Campus Wallet helps college students plan their weekly spending and build real financial habits — with just enough help from mom or dad.
No bank linking. No complicated setup. Works in minutes.
The origin story
When my son Simon headed off to college, I had a major concern: his spending.
"I was having trouble managing his spending. If you asked Simon, he was having no trouble spending. That's why I built this tool."
— Simon's frustrated (and amused) parentI looked around at every budgeting tool I could find. They were either too complicated — built for adults managing mortgages and 401(k)s — or too controlling, designed to lock down what a kid could spend and where.
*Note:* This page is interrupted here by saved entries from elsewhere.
-- ==== Sys2Proof/Machine/Power.lean ====
section
/-! DEFINITION. Power domains, device states, supply events and resets (chapter 21). -/

namespace Sys2Proof.Machine

/-- The device state set (R583). -/
def pwrTo (s : State) (st : Nat) : State := s.wrf .PWR_STATUS 0 3 st
/-- The power controller's holding changed. -/
def withPower (s : State) (f : Power → Power) : State := { s with power := f s.power }

/-! What a block loses when its domain is gated (R581). -/

/-- A lane without power: its capture port discards an open record (R637). -/
def laneOff (s : State) (l : Fin 24) : State := (discardOpen s l).setLane l {}

/-- A quad without power; a bonding group with a member in it leaves ALIGNED (R96, R637). -/
def quadOff (s : State) (q : Fin 6) : State :=
  let s := ((List.finRange 24).filter fun l => l.val / 4 == q.val).foldl laneOff s
  let s := (List.range 4).foldl (fun s g =>
    if (members s g).any (fun l => l.val / 4 == q.val) && (s.group g).state == .aligned then
      groupTo (discardOpen s (24 + g)) g .search
    else s) s
  s.setPll q .off

/-- The gap tests of tiles that lose their power start over (R573, R581). -/
def dropGaps (s : State) (p : Nat → Bool) : State :=
  { s with health := { s.health with gaps := s.health.gaps.filter fun e => !p (e.1 / 64) } }

/-- A core without power: its slots empty (R430), its banks and memories go (R410, R411). -/
def corePowerOff (s : State) (k : Nat) : State := coreMemClear (coreOff (emptySlots s k) k) k

/-- The scheduler without power. -/
def schedOff (s : State) : State := { s with sched := {}, slots := [] }

/-- The contents of a power domain go (R579, R581). A channel keeps its contents only in self-refresh (R239). -/
def domainGone (s : State) (d : Nat) : State :=
  let s := dropReqsOf s (· == .dom d)
  if d < 4 then
    tilesOff (dropGaps s fun t => t % 8 / 2 == d) fun t => t % 8 / 2 == d
  else if d < 8 then
    let s := ((List.range 32).filter fun k => k / 8 + 4 == d).foldl corePowerOff s
    if d = 4 then schedOff s else s
  else if d = 8 then heathClear s
  else if h : d < 15 then quadOff s ⟨d - 9, by omega⟩
  else if d < 23 then s.setMc (d - 15) {}
  else linkOff s

/-- The blocks of a domain. -/
def inDomain (d : Nat) (b : Block) : Bool := placeOf b == .dom d

/-! Switching a domain (R580 to R582). -/

/-- A power-down begins: the boundary ports drain (R504). -/
def drainStart (s : State) (d : Nat) : State :=
  if s.domSt d = .on then { s with dom := tset id .on s.dom d .draining } else s

/-- Domain `d` refuses to power down: its channel is neither OFF nor in self-refresh, or the host would lose its link (R580). -/
def powerBusy (s : State) (q : Requester) (d : Nat) : Bool :=
  if 15 ≤ d ∧ d < 23 then mcState s (d - 15) != 0 && mcState s (d - 15) != 4 else d == 23 && q == .host

/-- An accepted `PWR_REQ` = 0b01: the domain drains now, or when HOLD ends (R580, R582). -/
def powerDown (s : State) (d : Nat) : State :=
  if s.hold then withPower s fun p => { p with down := p.down ||| (1#24 <<< d) } else drainStart s d

/-- `PWR_REQ` written 0b00 takes back a power-down that waits for HOLD to end (log 34). -/
def powerKeep (s : State) (d : Nat) : State := withPower s fun p => { p with down := p.down &&& ~~~ (1#24 <<< d) }

/-- A drain is over: the domain is off (R504, R581), and tokens held up before a column group go to its boundary (R275). One
that Standby entry drains takes no more accesses and no more responses, and is gated with the others (R585). -/
def drainEnd (s : State) (d : Nat) : State :=
  if s.domSt d ≠ .draining then s
  else if bit s.power.entered d then dropReqsOf { s with dom := tset id .on s.dom d .off } (· == .dom d)
  else
    let s := domainGone s d
    let s := { s with dom := tset id .on s.dom d .off }.wrf .PWR_DOM_STATUS d 1 0
    if d < 4 then express s else s

/-- `DRAIN_COMPLETE` (R504). -/
def execDrainComplete (d : Fin 24) (s : State) : Host.Outcome State Fault Refusal :=
  finish (if s.hold then s else drainEnd s d)

/-- A request into domain `d` that is still outstanding. -/
def intoDomain (s : State) (d : Nat) (r : Req) : Bool := targetPlace s r.addr == .dom d && !r.lost && !r.late

/-- The requests into a domain that are still outstanding are answered DOMAIN_OFF by its boundary routers (R504). -/
def answerOff (s : State) (d : Nat) : State :=
  let s' := (s.reqs.filter (intoDomain s d)).foldl (fun s r => s.count .CRT_DOMOFF_CNT 1 r.router) s
  { s' with reqs := s.reqs.map fun r => if intoDomain s d r then { r with status := .domainOff, data := [], port := none } else r }

/-- `DRAIN_TIMEOUT` (R504): requests whose answers have not come by then get none from the domain (log 156). -/
def execDrainTimeout (d : Fin 24) (s : State) : Host.Outcome State Fault Refusal :=
  finish (if s.hold = true ∨ s.domSt d ≠ .draining then s else drainEnd (answerOff s d) d)

/-- The page that heads a domain (R579). -/
def headPage (d : Nat) : Nat :=
  if d < 4 then 0x100 + 2 * d else if d < 8 then 0x600 + 8 * (d - 4) else if d = 8 then 0xA00
  else if d < 15 then 0x280 + (d - 9) else if d < 23 then 0x300 + (d - 15) else 0xF00

/-- A domain that is off powers up, its `PWR_REQ` 0b00 (R580). -/
def powerUp (s : State) (d : Nat) : State :=
  if s.hold then withPower s fun p => { p with up := p.up ||| (1#24 <<< d) }
  else if s.domSt d = .off ∧ bit s.power.entered d = false then
    { s with dom := tset id .on s.dom d .powering }.wrf .BLK_CTRL 2 2 0 (headPage d)
  else s

/-- A write of `PWR_ON`. -/
def powerOnWrite (s : State) (v : Word) : State :=
  (List.range 24).foldl (fun s d => if bit v d then powerUp s d else s) s

/-- An enabled quad that comes back to power locks its PLL (R75, R580); its enabled lanes adapt anew where their kept `MODE`
says so (R80), and bonding groups stand as their members' kept settings have them (R93, R96). -/
def quadOn (s : State) (q : Fin 6) : State :=
  regroupAll (((List.finRange 24).filter fun l => l.val / 4 == q.val).foldl
    (fun s l => if s.en (.lane l) then adaptMode s l else s) (pllStart s q))

/-- Tiles that have been without power stand at the current epoch. -/
def tilesNow (s : State) (p : Nat → Bool) : State :=
  ((List.range 48).filter p).foldl (fun s t => s.setTile t { s.tile t with epoch := epochNow s, hi := 0 }) s

/-- `DOMAIN_POWER_UP_COMPLETE` (R580, R581): registers without T return to their power-on values. -/
def execDomainPowerUpComplete (d : Fin 24) (s : State) : Host.Outcome State Fault Refusal :=
  done <|
    if s.domSt d = .powering ∧ s.hold = false then
      let s := clearRegs s .T (inDomain d)
      let s := { s with dom := tset id .on s.dom d .on }.wrf .PWR_DOM_STATUS d 1 1
      if h : 9 ≤ d.val ∧ d.val < 15 then quadOn s ⟨d - 9, by omega⟩
      else if d.val < 4 then tilesNow s fun t => t % 8 / 2 == d.val
      else if d.val = 8 then heathClear s
      else if d.val = 23 then linkOff s
      else s
    else s

/-! Quiet (R583, R584). -/

/-- A capture gate is open (R193). -/
def gateOpen (s : State) (q : Nat) : Bool := gqEn s q && gqKind s q == 0 && gateAt (s.queue q) (BitVec.allOnes 64)

/-- A core is STOPPED or WAITING (R412, R584). -/
def coreQuiet (s : State) (k : Nat) : Bool :=
  let r := (scState s k).toNat % 4
  r == 0 || r == 2

/-- The conditions of R584. -/
def quietOk (s : State) : Bool :=
  !(s.regs.any fun e => e.1.reg == .GQ_CTRL && gateOpen s e.1.inst) &&
  !bit (s.rd .STR_STATUS) 0 && (s.sched.items.filter inWindow).isEmpty &&
  (List.range 32).all (coreQuiet s) && (List.range 48).all (fun t => inflight s t == 0) &&
  (List.range 64).all (fun b => !dmaBusy s b) &&
  !(hthState s == 1 || hthState s == 2) && (s.rdf .TILE_LDR_STATUS 0 3 == 0 || 5 ≤ s.rdf .TILE_LDR_STATUS 0 3) &&
  (List.range 16).all fun i => !(bit (s.rd .RLK_BS_CTRL 0 i) 0) || (match streamQueue s i with
    | some q => gqRead s q == gqWrite s q
    | none => true)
That wasn't what I wanted. I didn't care whether Simon spent his money on pizza or concert tickets. I wanted him to learn — to understand what he had, plan how to use it, and feel the satisfaction of making it to the end of the week with money still in his wallet.
So I built it myself. A simple tool where Simon could see his weekly allowance, plan out his expenses, and track what he actually spent. No bank integrations. No syncing. Just intentional planning and honest tracking.
The parent match feature came later — a way to encourage savings without mandating them. Simon earns a little extra when he hits his savings goals. Motivation, not control.
Campus Wallet started as a prototype for one college student. Now it's built for all of them.
How it works
Three steps. No bank accounts. No complex setup. Just a clear picture of the week ahead.
Create an account, invite your student, and set the weekly budget. Takes about three minutes.
Your student plans expected expenses at the start of the week, then logs what they actually spend as the week unfolds.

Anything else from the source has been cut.